(Recorded data)
Segment Open
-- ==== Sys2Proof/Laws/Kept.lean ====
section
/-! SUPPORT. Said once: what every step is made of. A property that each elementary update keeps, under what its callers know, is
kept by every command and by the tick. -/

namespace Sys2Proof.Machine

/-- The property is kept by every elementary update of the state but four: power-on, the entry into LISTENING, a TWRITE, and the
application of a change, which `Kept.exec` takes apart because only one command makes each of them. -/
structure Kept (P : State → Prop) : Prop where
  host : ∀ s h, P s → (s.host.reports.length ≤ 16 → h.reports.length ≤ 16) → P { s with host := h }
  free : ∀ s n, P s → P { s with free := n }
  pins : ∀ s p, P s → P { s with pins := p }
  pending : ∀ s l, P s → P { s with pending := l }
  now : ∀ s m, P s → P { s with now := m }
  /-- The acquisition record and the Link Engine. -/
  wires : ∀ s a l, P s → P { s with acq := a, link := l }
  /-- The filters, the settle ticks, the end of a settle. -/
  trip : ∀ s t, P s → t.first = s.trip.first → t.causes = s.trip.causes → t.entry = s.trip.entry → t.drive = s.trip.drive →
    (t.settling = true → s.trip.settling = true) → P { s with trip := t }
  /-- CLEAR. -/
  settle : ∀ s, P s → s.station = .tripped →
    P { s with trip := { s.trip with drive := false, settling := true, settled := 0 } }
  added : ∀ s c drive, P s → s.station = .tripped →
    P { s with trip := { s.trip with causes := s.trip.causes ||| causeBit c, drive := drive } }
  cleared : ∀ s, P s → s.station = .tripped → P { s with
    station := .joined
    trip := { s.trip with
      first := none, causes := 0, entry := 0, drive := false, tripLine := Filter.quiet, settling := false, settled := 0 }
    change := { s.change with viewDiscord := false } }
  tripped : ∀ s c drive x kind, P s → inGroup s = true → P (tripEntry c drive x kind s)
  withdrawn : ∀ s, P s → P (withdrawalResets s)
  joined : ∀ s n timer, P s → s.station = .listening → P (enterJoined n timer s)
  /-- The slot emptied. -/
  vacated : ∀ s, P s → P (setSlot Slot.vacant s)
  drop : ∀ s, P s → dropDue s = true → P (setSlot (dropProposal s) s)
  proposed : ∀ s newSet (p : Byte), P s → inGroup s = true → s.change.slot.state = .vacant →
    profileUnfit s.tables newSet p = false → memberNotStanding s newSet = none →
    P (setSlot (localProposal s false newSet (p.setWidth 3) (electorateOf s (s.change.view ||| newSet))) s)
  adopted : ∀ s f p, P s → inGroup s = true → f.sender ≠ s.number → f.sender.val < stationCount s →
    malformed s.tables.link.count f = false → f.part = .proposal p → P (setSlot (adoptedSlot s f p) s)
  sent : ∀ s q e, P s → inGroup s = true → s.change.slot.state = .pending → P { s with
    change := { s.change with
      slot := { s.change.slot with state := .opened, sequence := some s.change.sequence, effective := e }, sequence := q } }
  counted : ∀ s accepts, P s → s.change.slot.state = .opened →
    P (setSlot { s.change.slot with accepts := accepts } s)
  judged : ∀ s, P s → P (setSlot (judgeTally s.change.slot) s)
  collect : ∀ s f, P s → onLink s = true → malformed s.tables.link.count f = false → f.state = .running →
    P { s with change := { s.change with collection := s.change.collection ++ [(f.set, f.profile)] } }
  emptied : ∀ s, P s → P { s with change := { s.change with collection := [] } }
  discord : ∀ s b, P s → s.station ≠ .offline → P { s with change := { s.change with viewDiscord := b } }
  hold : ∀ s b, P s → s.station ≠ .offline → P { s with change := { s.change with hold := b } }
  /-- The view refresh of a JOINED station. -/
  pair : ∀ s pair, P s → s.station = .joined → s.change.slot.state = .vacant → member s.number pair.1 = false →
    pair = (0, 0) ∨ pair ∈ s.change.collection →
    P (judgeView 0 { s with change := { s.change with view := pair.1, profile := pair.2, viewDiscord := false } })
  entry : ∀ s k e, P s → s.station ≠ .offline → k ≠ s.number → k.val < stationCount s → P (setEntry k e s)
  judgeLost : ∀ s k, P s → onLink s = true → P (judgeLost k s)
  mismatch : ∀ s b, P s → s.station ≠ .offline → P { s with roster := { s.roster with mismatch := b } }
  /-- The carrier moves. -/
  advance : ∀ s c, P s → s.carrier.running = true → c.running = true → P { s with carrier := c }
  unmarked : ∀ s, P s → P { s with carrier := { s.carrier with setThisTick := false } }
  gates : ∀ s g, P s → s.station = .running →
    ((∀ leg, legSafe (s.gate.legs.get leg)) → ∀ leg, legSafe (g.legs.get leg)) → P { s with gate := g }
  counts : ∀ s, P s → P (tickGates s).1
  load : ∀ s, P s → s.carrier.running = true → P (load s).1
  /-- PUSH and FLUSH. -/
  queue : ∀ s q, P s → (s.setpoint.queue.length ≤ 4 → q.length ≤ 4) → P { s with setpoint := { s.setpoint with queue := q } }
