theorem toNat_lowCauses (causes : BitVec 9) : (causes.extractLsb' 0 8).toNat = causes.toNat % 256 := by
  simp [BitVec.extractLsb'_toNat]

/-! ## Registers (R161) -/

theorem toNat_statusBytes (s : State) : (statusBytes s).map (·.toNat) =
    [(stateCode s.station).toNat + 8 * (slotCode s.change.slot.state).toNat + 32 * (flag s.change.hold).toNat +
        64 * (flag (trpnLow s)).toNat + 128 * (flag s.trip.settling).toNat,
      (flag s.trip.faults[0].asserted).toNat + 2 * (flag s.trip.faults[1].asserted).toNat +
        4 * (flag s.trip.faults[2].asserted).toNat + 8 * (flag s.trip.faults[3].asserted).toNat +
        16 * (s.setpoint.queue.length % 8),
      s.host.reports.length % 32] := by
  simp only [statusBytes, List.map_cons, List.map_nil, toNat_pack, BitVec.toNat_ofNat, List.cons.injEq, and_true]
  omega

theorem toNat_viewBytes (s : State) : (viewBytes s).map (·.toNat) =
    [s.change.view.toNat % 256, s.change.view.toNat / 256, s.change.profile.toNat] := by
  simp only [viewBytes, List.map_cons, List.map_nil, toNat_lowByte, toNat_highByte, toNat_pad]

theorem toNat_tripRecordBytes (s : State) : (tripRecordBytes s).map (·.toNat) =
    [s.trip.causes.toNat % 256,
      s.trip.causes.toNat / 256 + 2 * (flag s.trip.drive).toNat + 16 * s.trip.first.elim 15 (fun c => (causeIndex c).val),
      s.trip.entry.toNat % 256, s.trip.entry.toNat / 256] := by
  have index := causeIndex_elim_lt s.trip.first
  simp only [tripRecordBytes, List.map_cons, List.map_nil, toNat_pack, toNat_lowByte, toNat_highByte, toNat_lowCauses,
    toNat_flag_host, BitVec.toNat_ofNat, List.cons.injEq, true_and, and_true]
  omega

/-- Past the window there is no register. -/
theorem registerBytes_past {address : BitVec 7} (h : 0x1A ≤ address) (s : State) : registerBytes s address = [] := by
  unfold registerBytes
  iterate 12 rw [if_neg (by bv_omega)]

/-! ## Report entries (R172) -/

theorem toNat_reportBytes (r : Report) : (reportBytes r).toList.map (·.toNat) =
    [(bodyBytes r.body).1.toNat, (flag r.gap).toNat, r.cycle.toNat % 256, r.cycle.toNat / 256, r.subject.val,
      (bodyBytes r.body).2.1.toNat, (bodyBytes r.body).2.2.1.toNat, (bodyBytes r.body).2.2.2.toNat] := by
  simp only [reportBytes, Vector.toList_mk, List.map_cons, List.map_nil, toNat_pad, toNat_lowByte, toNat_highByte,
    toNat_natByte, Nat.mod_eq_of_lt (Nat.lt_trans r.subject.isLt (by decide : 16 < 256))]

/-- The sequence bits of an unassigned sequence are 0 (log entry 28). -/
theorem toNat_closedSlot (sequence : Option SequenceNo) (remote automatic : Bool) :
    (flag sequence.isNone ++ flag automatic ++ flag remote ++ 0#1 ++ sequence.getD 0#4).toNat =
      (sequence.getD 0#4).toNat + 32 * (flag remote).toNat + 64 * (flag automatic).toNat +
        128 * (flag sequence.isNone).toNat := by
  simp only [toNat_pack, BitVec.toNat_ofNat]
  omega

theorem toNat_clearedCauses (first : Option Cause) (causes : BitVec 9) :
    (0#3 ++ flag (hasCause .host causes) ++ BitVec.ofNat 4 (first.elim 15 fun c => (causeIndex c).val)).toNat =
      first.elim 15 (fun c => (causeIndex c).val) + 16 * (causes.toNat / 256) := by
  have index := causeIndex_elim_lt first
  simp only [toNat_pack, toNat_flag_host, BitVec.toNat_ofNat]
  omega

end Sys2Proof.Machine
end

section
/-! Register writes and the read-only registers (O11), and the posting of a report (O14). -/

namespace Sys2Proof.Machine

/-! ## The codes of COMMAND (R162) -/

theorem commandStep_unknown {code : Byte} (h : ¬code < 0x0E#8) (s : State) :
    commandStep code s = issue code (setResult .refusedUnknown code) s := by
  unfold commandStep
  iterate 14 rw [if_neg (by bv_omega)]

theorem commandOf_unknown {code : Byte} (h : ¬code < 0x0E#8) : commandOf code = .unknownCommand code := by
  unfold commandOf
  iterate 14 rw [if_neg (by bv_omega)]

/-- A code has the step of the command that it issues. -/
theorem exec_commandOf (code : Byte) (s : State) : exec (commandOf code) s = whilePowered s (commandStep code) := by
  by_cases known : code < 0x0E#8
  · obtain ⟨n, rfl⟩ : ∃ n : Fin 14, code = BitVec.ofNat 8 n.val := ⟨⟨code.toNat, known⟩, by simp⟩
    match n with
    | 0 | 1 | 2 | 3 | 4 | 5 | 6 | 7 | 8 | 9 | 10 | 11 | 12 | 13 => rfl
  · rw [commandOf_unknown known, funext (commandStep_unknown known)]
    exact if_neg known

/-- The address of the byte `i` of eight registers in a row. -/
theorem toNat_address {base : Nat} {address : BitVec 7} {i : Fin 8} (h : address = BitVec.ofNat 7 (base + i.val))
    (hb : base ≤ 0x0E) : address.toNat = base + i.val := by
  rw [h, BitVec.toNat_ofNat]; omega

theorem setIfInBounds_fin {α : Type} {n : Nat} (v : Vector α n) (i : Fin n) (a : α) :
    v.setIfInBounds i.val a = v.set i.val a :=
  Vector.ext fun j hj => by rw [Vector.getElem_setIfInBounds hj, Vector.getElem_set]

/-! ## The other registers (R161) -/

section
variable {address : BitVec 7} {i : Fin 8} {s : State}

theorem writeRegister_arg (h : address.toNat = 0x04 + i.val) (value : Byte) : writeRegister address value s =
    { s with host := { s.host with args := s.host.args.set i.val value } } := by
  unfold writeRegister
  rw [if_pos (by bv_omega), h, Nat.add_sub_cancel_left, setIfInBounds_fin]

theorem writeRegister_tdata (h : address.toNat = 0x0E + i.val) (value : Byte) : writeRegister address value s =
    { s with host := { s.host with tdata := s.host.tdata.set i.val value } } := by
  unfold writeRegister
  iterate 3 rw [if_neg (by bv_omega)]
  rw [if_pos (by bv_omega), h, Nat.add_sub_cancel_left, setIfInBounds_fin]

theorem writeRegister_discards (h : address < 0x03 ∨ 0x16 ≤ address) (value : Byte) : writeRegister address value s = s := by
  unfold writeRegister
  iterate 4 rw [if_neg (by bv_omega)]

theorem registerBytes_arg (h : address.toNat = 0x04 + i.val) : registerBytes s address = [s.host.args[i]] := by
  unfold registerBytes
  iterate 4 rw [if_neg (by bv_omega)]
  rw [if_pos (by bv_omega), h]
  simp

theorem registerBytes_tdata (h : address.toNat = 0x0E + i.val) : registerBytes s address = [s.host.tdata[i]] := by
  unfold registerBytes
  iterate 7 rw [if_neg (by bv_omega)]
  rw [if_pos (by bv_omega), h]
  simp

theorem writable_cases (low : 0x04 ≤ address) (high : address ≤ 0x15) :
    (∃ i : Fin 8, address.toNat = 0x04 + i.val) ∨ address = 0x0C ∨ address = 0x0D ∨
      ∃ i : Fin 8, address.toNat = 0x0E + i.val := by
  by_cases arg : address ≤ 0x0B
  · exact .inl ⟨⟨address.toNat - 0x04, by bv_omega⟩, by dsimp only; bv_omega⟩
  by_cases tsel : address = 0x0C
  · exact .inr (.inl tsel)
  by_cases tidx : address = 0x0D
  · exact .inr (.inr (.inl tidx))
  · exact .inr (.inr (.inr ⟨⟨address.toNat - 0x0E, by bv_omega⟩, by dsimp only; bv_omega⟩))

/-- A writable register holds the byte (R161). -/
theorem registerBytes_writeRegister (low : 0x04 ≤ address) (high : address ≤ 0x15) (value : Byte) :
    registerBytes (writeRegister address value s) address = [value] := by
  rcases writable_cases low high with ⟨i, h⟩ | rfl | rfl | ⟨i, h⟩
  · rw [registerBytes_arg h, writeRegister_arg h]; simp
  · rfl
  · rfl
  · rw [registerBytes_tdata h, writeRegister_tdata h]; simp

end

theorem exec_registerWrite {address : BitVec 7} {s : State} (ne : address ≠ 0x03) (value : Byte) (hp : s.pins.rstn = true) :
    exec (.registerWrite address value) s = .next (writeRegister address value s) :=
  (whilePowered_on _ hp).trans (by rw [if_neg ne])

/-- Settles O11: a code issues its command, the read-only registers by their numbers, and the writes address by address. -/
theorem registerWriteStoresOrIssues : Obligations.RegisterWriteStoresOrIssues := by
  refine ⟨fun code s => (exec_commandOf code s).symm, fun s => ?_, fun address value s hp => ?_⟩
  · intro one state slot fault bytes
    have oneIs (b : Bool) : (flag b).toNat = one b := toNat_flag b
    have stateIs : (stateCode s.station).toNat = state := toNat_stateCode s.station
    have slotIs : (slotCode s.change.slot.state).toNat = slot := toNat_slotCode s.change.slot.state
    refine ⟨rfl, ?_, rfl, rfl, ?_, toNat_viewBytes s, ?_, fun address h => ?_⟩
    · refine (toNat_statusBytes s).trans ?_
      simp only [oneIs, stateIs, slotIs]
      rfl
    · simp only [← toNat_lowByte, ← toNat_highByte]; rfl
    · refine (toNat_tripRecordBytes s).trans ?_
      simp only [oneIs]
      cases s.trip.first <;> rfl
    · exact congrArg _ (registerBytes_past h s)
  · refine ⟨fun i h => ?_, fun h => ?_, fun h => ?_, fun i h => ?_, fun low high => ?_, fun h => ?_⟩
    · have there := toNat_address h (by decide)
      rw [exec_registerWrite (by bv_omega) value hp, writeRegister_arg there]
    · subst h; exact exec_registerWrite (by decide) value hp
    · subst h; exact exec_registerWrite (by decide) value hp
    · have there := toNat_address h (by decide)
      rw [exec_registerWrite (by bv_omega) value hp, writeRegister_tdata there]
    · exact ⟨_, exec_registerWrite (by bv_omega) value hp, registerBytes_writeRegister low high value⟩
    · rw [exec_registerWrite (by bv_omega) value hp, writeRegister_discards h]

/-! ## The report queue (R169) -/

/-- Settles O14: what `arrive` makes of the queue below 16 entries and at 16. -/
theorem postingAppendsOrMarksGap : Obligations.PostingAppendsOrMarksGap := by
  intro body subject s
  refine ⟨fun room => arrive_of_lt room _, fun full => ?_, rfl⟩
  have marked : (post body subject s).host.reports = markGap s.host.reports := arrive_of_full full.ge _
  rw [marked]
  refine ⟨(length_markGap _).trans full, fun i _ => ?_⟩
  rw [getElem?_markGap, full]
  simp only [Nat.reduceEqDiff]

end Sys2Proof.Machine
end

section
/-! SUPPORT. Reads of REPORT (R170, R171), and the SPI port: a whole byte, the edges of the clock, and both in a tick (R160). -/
Segment Closed
**Work item:** Copy the records above exactly, please, but only from the first line through the line containing "host : ∀ s h, P".

**Exercise output:**
-- ==== Sys2Proof/Laws/Kept.lean ====
section
/-! SUPPORT. Said once: what every step is made of. A property that each elementary update keeps, under what its callers know, is
kept by every command and by the tick. -/

namespace Sys2Proof.Machine

/-- The property is kept by every elementary update of the state but four: power-on, the entry into LISTENING, a TWRITE, and the
application of a change, which `Kept.exec` takes apart because only one command makes each of them. -/
structure Kept (P : State → Prop) : Prop where
  host : ∀ s h, P s → (s.host.reports.length ≤ 16 → h.reports.length ≤ 16) → P { s with host := h }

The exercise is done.